_Given records_.
-- ==== Sys2Proof/Machine/Registers.lean ====
section
/-! DEFINITION. The host-visible registers: the map of 10_state R20, what a read returns and what a write stores
(10_state R21 to R43). -/

namespace Sys2Proof.Machine

/-- A host register (10_state R20). -/
inductive Reg where
  | id | version | ctrl | status | cmd | result | root | nodeCount | heapSize | pad | treeSize
  | totalBitsLo | totalBitsHi | inLen | bpState | buCur | outCount | errCmd | errArg
  | freqIdx | freqData | codeIdx | codeBits | codeLen | nodeIdx | nodeInfo | nodeFreq | nodeLink
  | heapIdx | heapEntry
  deriving DecidableEq, Repr

/-- Access types: RO ignores writes, WO reads 0, RW is read and written (10_state R20). -/
inductive Access where
  | ro | wo | rw
  deriving DecidableEq, Repr

/-- The register map (10_state R20). -/
def Reg.offset : Reg → Nat
  | .id => 0x000
  | .version => 0x004
  | .ctrl => 0x008
  | .status => 0x00C
  | .cmd => 0x010
  | .result => 0x014
  | .root => 0x018
  | .nodeCount => 0x01C
  | .heapSize => 0x020
  | .pad => 0x024
  | .treeSize => 0x028
  | .totalBitsLo => 0x02C
  | .totalBitsHi => 0x030
  | .inLen => 0x034
  | .bpState => 0x038
  | .buCur => 0x03C
  | .outCount => 0x040
  | .errCmd => 0x044
  | .errArg => 0x048
  | .freqIdx => 0x080
  | .freqData => 0x084
  | .codeIdx => 0x088
  | .codeBits => 0x08C
  | .codeLen => 0x090
  | .nodeIdx => 0x094
  | .nodeInfo => 0x098
  | .nodeFreq => 0x09C
  | .nodeLink => 0x0A0
  | .heapIdx => 0x0A4
  | .heapEntry => 0x0A8

/-- The access type of each register (10_state R20). -/
def Reg.access : Reg → Access
  | .ctrl => .wo
  | .cmd => .wo
  | .inLen => .rw
  | .freqIdx => .rw
  | .freqData => .rw
  | .codeIdx => .rw
  | .nodeIdx => .rw
  | .heapIdx => .rw
  | .id => .ro
  | .version => .ro
  | .status => .ro
  | .result => .ro
  | .root => .ro
  | .nodeCount => .ro
  | .heapSize => .ro
  | .pad => .ro
  | .treeSize => .ro
  | .totalBitsLo => .ro
  | .totalBitsHi => .ro
  | .bpState => .ro
  | .buCur => .ro
  | .outCount => .ro
  | .errCmd => .ro
  | .errArg => .ro
  | .codeBits => .ro
  | .codeLen => .ro
  | .nodeInfo => .ro
  | .nodeFreq => .ro
  | .nodeLink => .ro
  | .heapEntry => .ro

/-- The registers in the order of the map's two blocks. -/
def allRegs : List Reg :=
  [.id, .version, .ctrl, .status, .cmd, .result, .root, .nodeCount, .heapSize, .pad, .treeSize,
    .totalBitsLo, .totalBitsHi, .inLen, .bpState, .buCur, .outCount, .errCmd, .errArg]
  ++ [.freqIdx, .freqData, .codeIdx, .codeBits, .codeLen, .nodeIdx, .nodeInfo, .nodeFreq, .nodeLink,
    .heapIdx, .heapEntry]

/-- The register at an offset; `none` at a reserved one (10_state R43). -/
def regAt (off : Nat) : Option Reg := allRegs.find? fun r => r.offset == off

/-- NODE_INFO: VALID in bit 31, LEAF in bit 30, SYM in bits 7:0; 0 when the index is not valid (10_state R41). -/
def nodeInfoWord (s : State) : Word :=
  if s.nodeIdx.toNat < nodeCount s then
    1#1 ++ BitVec.ofBool (nodeAt s s.nodeIdx).leaf ++ 0#22 ++ (nodeAt s s.nodeIdx).sym
  else 0#32

/-- NODE_FREQ (10_state R41). -/
def nodeFreqWord (s : State) : Word :=
  if s.nodeIdx.toNat < nodeCount s then (nodeAt s s.nodeIdx).freq else 0#32

/-- NODE_LINK: LEFT in bits 8:0, RIGHT in bits 24:16 (10_state R41). -/
def nodeLinkWord (s : State) : Word :=
  if s.nodeIdx.toNat < nodeCount s then
    0#7 ++ (nodeAt s s.nodeIdx).right ++ 0#7 ++ (nodeAt s s.nodeIdx).left
  else 0#32

/-- HEAP_ENTRY: VALID in bit 31, the node index in bits 8:0 (10_state R42). -/
def heapEntryWord (s : State) : Word :=
  match s.heap[s.heapIdx.toNat]? with
  | some n => 1#1 ++ 0#22 ++ n
  | none => 0#32

/-- What a register reads while BUSY = 0 (10_state R21 to R42). No read has a side effect (20_memory R55). -/
def readReg (r : Reg) (s : State) : Word :=
  match r with
  | .id => Config.idValue
  | .version => Config.versionValue
  | .ctrl => 0#32
  | .status => statusWord s
  | .cmd => 0#32
  | .result => s.result
  | .root => s.root.setWidth 32
  | .nodeCount => BitVec.ofNat 32 (nodeCount s)
  | .heapSize => BitVec.ofNat 32 (heapSize s)
  | .pad => s.pad.setWidth 32
  | .treeSize => s.treeSize.setWidth 32
  | .totalBitsLo => s.totalBits.extractLsb' 0 32
  | .totalBitsHi => s.totalBits.extractLsb' 32 32
  | .inLen => s.inRem
  | .bpState => 0#21 ++ s.cnt ++ s.acc
  | .buCur => s.buCur.setWidth 32
  | .outCount => s.outCount
  | .errCmd => s.errCmd
  | .errArg => s.errArg
  | .freqIdx => s.freqIdx.setWidth 32
  | .freqData => freqAt s s.freqIdx
  | .codeIdx => s.codeIdx.setWidth 32
  | .codeBits => codeAt s s.codeIdx
  | .codeLen => (lenAt s s.codeIdx).setWidth 32
  | .nodeIdx => s.nodeIdx.setWidth 32
  | .nodeInfo => nodeInfoWord s
  | .nodeFreq => nodeFreqWord s
  | .nodeLink => nodeLinkWord s
  | .heapIdx => s.heapIdx.setWidth 32
  | .heapEntry => heapEntryWord s

/-- What an aligned read of an offset returns while BUSY = 0; reserved offsets read 0 (10_state R43). -/
def readOffset (off : Nat) (s : State) : Word :=
  match regAt off with
  | some r => readReg r s
  | none => 0#32

/-- The offsets that read their defined value while BUSY = 1: ID, VERSION and STATUS (20_memory R56), and the reserved
offsets, which hold no register and read 0 at all times (10_state R43, 93_implementation_defined U16). -/
def readableWhileBusy (off : Nat) : Bool :=
  match regAt off with
  | some r => r == .id || r == .version || r == .status
  | none => true

/-- A write of `v` to IN_LEN opens a new IN stream; what was left of the old one is discarded (20_memory R58). -/
def openStream (v : Word) (s : State) : State := { s with inRem := v, inSeq := [] }

/-- A write of `v` to FREQ_DATA, then the index increment (10_state R39). -/
def writeFreqData (v : Word) (s : State) : State :=
  { setFreq s.freqIdx v s with freqIdx := s.freqIdx + 1#8 }

/-- A write to a register whose write only stores, while BUSY = 0: RW registers take it, RO registers ignore it
(10_state R20, R33, R39 to R42). CTRL and CMD have actions of their own and are not written here. -/
def writeReg (r : Reg) (v : Word) (s : State) : State :=
  match r with
  | .inLen => openStream v s
  | .freqIdx => { s with freqIdx := v.extractLsb' 0 8 }
  | .freqData => writeFreqData v s
  | .codeIdx => { s with codeIdx := v.extractLsb' 0 8 }
  | .nodeIdx => { s with nodeIdx := v.extractLsb' 0 9 }
  | .heapIdx => { s with heapIdx := v.extractLsb' 0 8 }
  | .id => s
  | .version => s
  | .ctrl => s
  | .status => s
  | .cmd => s
  | .result => s
  | .root => s
  | .nodeCount => s
  | .heapSize => s
  | .pad => s
  | .treeSize => s
  | .totalBitsLo => s
  | .totalBitsHi => s
  | .bpState => s
  | .buCur => s
  | .outCount => s
  | .errCmd => s
  | .errArg => s
  | .codeBits => s
  | .codeLen => s
  | .nodeInfo => s
  | .nodeFreq => s
  | .nodeLink => s
  | .heapEntry => s

end Sys2Proof.Machine
end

_Work order_.
Each line of the listing that contains the word "VALID" must be copied.

_Task output_.
/-- NODE_INFO: VALID in bit 31, LEAF in bit 30, SYM in bits 7:0; 0 when the index is not valid (10_state R41). -/
/-- HEAP_ENTRY: VALID in bit 31, the node index in bits 8:0 (10_state R42). -/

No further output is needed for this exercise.